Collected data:

^^^^^^^^

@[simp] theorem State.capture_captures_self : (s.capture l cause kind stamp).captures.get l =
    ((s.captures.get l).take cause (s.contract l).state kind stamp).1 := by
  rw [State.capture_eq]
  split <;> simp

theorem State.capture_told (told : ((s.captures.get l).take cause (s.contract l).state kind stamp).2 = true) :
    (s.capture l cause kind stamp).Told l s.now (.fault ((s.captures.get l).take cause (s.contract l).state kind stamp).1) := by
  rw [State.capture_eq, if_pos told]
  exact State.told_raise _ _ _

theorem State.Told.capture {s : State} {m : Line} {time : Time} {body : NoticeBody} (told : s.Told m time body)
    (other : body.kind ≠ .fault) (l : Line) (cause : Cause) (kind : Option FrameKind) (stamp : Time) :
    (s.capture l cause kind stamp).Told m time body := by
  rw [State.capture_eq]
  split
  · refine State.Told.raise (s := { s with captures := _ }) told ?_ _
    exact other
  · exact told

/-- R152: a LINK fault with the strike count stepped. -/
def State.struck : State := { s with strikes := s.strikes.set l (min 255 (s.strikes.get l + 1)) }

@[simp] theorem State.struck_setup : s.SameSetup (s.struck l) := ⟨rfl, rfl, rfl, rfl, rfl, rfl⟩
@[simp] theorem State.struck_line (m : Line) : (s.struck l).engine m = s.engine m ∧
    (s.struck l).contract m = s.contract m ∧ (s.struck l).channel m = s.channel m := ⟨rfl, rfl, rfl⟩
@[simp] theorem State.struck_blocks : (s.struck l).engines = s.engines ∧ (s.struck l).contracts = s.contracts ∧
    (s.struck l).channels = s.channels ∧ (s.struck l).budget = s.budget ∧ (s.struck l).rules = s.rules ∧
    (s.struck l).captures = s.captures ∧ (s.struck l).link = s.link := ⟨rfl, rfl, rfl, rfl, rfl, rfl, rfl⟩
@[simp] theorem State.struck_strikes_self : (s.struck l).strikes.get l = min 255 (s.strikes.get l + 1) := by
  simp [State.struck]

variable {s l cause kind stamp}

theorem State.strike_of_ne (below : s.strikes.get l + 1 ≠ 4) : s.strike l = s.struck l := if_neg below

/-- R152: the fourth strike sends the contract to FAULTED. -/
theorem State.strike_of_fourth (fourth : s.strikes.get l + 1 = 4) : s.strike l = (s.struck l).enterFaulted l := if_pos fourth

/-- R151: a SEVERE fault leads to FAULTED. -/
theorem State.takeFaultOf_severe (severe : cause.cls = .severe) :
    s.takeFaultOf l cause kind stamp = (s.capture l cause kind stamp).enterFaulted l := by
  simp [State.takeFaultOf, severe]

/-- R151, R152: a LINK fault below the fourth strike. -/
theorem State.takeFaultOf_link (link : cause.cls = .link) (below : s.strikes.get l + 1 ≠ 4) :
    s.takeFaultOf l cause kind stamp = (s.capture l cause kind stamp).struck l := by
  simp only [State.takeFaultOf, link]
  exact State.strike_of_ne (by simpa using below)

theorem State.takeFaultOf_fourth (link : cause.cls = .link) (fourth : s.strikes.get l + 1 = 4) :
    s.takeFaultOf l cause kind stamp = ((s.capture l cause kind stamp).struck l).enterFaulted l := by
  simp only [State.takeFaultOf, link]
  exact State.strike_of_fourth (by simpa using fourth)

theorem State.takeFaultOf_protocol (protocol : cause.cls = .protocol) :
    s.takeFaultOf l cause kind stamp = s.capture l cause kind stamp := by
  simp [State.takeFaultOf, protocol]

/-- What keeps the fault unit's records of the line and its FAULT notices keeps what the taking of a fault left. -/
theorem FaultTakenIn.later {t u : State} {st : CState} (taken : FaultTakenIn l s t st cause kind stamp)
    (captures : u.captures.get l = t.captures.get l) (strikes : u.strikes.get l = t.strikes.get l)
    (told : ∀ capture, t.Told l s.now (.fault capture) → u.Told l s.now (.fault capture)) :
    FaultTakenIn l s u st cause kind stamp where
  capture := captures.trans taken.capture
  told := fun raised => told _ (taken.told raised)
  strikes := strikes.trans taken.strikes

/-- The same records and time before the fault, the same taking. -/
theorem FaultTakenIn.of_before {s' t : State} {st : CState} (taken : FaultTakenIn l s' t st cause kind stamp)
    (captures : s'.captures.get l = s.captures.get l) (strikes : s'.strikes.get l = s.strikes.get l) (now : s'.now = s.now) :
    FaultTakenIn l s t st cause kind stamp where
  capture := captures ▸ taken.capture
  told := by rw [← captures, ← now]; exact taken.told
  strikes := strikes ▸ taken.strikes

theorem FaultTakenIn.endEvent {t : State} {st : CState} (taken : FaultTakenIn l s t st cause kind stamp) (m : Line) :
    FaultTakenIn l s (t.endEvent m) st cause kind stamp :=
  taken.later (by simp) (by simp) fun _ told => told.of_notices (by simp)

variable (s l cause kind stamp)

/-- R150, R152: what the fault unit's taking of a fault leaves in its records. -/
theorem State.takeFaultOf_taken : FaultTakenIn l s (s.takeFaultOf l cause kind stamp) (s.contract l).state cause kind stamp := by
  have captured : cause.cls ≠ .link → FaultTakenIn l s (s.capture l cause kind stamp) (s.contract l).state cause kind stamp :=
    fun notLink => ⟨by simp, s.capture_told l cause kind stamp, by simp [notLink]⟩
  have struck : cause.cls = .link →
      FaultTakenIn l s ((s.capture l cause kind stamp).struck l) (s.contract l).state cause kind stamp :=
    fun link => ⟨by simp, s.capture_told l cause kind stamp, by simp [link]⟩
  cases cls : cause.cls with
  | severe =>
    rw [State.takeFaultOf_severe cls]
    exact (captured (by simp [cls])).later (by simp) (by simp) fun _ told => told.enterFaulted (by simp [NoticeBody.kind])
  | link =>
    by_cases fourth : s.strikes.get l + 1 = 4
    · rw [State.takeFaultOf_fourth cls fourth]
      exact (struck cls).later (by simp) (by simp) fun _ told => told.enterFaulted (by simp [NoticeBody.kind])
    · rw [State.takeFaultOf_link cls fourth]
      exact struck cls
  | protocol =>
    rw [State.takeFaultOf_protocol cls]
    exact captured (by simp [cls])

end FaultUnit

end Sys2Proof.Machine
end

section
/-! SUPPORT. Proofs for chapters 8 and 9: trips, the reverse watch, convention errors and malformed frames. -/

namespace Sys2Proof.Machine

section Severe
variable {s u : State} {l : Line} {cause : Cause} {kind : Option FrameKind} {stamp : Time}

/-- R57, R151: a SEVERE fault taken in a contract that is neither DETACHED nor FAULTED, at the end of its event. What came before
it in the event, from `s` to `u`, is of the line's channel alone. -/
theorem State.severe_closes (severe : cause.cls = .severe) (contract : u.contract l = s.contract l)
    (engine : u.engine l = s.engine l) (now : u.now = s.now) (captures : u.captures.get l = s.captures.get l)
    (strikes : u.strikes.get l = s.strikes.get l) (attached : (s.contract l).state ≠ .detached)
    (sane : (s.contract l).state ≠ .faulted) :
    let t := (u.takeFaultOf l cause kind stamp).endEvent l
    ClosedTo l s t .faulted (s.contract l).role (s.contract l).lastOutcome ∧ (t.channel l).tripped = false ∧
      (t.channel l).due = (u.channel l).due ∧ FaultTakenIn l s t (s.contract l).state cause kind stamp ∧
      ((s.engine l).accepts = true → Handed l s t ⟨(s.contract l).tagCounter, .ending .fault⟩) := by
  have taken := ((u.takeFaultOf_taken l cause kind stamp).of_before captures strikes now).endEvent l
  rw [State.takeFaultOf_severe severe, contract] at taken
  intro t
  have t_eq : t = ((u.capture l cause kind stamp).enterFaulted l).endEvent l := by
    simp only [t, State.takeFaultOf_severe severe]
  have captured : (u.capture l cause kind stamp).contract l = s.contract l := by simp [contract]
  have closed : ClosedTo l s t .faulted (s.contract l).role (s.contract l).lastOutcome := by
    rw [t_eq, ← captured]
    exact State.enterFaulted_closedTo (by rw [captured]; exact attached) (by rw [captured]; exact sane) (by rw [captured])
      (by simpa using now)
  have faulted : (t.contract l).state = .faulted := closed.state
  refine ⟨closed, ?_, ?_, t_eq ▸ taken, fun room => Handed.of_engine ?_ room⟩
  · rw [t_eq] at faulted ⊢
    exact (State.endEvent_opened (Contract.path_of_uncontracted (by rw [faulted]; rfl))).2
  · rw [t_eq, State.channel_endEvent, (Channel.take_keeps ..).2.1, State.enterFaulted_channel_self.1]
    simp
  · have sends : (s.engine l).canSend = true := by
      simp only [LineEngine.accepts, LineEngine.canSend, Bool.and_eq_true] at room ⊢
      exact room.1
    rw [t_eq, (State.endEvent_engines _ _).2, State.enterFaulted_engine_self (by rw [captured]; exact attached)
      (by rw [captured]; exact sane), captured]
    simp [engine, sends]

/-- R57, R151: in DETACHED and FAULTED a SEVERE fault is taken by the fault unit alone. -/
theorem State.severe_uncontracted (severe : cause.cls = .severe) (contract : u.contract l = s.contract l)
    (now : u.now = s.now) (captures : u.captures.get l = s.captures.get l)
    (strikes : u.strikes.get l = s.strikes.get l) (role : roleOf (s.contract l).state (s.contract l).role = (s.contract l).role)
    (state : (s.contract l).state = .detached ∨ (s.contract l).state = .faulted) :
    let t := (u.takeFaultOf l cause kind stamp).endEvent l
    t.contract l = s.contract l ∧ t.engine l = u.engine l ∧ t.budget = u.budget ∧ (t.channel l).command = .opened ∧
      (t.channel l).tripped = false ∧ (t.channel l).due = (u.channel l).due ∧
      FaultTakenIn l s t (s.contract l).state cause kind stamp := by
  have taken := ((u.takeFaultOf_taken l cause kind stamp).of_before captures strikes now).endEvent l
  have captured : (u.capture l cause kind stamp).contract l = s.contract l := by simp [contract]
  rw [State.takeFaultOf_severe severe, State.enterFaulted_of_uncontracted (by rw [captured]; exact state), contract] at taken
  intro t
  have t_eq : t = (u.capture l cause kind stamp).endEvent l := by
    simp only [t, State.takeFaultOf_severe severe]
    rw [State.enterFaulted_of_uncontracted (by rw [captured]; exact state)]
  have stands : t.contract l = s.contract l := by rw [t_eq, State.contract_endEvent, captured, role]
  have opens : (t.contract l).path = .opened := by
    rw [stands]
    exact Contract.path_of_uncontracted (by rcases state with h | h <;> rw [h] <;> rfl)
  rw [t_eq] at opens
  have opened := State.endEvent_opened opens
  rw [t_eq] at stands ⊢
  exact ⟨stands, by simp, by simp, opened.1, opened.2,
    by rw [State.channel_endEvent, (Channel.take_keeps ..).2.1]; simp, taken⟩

^^^^^^^^

TASK OBJECTIVE
The required output is the stretch of entries above from the line containing "strikes := strikes.trans taken.strikes" through the line containing "(captures : s'.captures.get", reproduced exactly.

EXPECTED ANSWER
  strikes := strikes.trans taken.strikes

/-- The same records and time before the fault, the same taking. -/
theorem FaultTakenIn.of_before {s' t : State} {st : CState} (taken : FaultTakenIn l s' t st cause kind stamp)
    (captures : s'.captures.get l = s.captures.get l) (strikes : s'.strikes.get l = s.strikes.get l) (now : s'.now = s.now) :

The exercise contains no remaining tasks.